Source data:
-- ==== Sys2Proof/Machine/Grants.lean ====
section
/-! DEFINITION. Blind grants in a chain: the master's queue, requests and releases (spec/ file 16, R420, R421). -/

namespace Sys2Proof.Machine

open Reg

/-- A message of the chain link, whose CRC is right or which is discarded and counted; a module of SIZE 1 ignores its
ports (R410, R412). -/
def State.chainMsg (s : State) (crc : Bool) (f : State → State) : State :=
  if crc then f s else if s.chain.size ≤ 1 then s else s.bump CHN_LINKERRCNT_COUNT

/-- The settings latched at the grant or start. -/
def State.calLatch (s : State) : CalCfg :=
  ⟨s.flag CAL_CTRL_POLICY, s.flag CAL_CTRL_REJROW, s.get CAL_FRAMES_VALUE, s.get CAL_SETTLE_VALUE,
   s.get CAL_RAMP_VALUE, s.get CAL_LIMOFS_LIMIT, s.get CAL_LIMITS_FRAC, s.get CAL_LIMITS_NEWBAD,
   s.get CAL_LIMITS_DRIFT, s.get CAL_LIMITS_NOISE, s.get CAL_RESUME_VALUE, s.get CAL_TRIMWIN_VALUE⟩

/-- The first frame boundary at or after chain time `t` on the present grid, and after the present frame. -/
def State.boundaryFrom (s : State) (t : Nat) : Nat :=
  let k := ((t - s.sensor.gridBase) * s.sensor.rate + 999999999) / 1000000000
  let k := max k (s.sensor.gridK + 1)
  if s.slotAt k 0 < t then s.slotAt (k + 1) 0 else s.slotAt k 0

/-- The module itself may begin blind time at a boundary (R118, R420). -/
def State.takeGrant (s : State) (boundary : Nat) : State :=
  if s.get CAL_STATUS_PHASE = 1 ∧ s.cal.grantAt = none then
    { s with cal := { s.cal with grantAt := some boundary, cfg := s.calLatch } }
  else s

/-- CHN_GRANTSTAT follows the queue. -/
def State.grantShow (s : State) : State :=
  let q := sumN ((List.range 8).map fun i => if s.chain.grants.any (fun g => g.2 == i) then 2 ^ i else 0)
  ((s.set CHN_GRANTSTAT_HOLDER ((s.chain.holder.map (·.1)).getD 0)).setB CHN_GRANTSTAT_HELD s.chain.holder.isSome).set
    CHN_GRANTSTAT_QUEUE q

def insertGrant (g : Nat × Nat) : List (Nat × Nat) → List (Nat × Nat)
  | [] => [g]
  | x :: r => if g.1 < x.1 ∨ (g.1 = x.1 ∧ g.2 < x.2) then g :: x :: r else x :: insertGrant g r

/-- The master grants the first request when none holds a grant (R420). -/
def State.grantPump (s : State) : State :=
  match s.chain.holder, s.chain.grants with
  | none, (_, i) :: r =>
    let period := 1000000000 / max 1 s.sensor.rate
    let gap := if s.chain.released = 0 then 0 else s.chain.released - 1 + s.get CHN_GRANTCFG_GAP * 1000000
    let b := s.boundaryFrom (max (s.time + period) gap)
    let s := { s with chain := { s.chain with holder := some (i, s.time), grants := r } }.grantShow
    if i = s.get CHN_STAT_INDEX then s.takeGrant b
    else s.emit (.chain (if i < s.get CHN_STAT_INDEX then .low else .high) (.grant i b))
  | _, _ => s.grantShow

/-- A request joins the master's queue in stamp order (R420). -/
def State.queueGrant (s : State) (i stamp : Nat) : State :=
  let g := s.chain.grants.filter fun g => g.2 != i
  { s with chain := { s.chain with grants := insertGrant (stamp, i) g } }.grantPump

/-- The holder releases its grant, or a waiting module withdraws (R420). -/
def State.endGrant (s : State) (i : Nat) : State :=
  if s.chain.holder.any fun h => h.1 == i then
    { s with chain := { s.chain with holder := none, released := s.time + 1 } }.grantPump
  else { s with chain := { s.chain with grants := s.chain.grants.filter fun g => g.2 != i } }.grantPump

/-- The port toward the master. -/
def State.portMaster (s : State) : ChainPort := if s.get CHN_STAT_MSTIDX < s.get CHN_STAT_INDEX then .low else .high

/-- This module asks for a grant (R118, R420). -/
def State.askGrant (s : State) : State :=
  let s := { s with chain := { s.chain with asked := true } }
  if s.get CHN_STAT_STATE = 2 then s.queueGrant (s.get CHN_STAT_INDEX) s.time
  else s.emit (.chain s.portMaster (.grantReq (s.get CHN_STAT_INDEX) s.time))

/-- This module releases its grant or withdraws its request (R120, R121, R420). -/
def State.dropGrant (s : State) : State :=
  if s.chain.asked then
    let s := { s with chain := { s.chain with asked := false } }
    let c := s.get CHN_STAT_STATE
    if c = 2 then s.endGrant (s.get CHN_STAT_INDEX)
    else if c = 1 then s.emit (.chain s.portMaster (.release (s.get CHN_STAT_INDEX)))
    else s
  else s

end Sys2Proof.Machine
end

• _EXERCISE DESCRIPTION_: Every record is to be repeated exactly as written.

• _REPLY_:
-- ==== Sys2Proof/Machine/Grants.lean ====
section
/-! DEFINITION. Blind grants in a chain: the master's queue, requests and releases (spec/ file 16, R420, R421). -/

namespace Sys2Proof.Machine

open Reg

/-- A message of the chain link, whose CRC is right or which is discarded and counted; a module of SIZE 1 ignores its
ports (R410, R412). -/
def State.chainMsg (s : State) (crc : Bool) (f : State → State) : State :=
  if crc then f s else if s.chain.size ≤ 1 then s else s.bump CHN_LINKERRCNT_COUNT

/-- The settings latched at the grant or start. -/
def State.calLatch (s : State) : CalCfg :=
  ⟨s.flag CAL_CTRL_POLICY, s.flag CAL_CTRL_REJROW, s.get CAL_FRAMES_VALUE, s.get CAL_SETTLE_VALUE,
   s.get CAL_RAMP_VALUE, s.get CAL_LIMOFS_LIMIT, s.get CAL_LIMITS_FRAC, s.get CAL_LIMITS_NEWBAD,
   s.get CAL_LIMITS_DRIFT, s.get CAL_LIMITS_NOISE, s.get CAL_RESUME_VALUE, s.get CAL_TRIMWIN_VALUE⟩

/-- The first frame boundary at or after chain time `t` on the present grid, and after the present frame. -/
def State.boundaryFrom (s : State) (t : Nat) : Nat :=
  let k := ((t - s.sensor.gridBase) * s.sensor.rate + 999999999) / 1000000000
  let k := max k (s.sensor.gridK + 1)
  if s.slotAt k 0 < t then s.slotAt (k + 1) 0 else s.slotAt k 0

/-- The module itself may begin blind time at a boundary (R118, R420). -/
def State.takeGrant (s : State) (boundary : Nat) : State :=
  if s.get CAL_STATUS_PHASE = 1 ∧ s.cal.grantAt = none then
    { s with cal := { s.cal with grantAt := some boundary, cfg := s.calLatch } }
  else s

/-- CHN_GRANTSTAT follows the queue. -/
def State.grantShow (s : State) : State :=
  let q := sumN ((List.range 8).map fun i => if s.chain.grants.any (fun g => g.2 == i) then 2 ^ i else 0)
  ((s.set CHN_GRANTSTAT_HOLDER ((s.chain.holder.map (·.1)).getD 0)).setB CHN_GRANTSTAT_HELD s.chain.holder.isSome).set
    CHN_GRANTSTAT_QUEUE q

def insertGrant (g : Nat × Nat) : List (Nat × Nat) → List (Nat × Nat)
  | [] => [g]
  | x :: r => if g.1 < x.1 ∨ (g.1 = x.1 ∧ g.2 < x.2) then g :: x :: r else x :: insertGrant g r

/-- The master grants the first request when none holds a grant (R420). -/
def State.grantPump (s : State) : State :=
  match s.chain.holder, s.chain.grants with
  | none, (_, i) :: r =>
    let period := 1000000000 / max 1 s.sensor.rate
    let gap := if s.chain.released = 0 then 0 else s.chain.released - 1 + s.get CHN_GRANTCFG_GAP * 1000000
    let b := s.boundaryFrom (max (s.time + period) gap)
    let s := { s with chain := { s.chain with holder := some (i, s.time), grants := r } }.grantShow
    if i = s.get CHN_STAT_INDEX then s.takeGrant b
    else s.emit (.chain (if i < s.get CHN_STAT_INDEX then .low else .high) (.grant i b))
  | _, _ => s.grantShow

/-- A request joins the master's queue in stamp order (R420). -/
def State.queueGrant (s : State) (i stamp : Nat) : State :=
  let g := s.chain.grants.filter fun g => g.2 != i
  { s with chain := { s.chain with grants := insertGrant (stamp, i) g } }.grantPump

/-- The holder releases its grant, or a waiting module withdraws (R420). -/
def State.endGrant (s : State) (i : Nat) : State :=
  if s.chain.holder.any fun h => h.1 == i then
    { s with chain := { s.chain with holder := none, released := s.time + 1 } }.grantPump
  else { s with chain := { s.chain with grants := s.chain.grants.filter fun g => g.2 != i } }.grantPump

/-- The port toward the master. -/
def State.portMaster (s : State) : ChainPort := if s.get CHN_STAT_MSTIDX < s.get CHN_STAT_INDEX then .low else .high

/-- This module asks for a grant (R118, R420). -/
def State.askGrant (s : State) : State :=
  let s := { s with chain := { s.chain with asked := true } }
  if s.get CHN_STAT_STATE = 2 then s.queueGrant (s.get CHN_STAT_INDEX) s.time
  else s.emit (.chain s.portMaster (.grantReq (s.get CHN_STAT_INDEX) s.time))

/-- This module releases its grant or withdraws its request (R120, R121, R420). -/
def State.dropGrant (s : State) : State :=
  if s.chain.asked then
    let s := { s with chain := { s.chain with asked := false } }
    let c := s.get CHN_STAT_STATE
    if c = 2 then s.endGrant (s.get CHN_STAT_INDEX)
    else if c = 1 then s.emit (.chain s.portMaster (.release (s.get CHN_STAT_INDEX)))
    else s
  else s

end Sys2Proof.Machine
end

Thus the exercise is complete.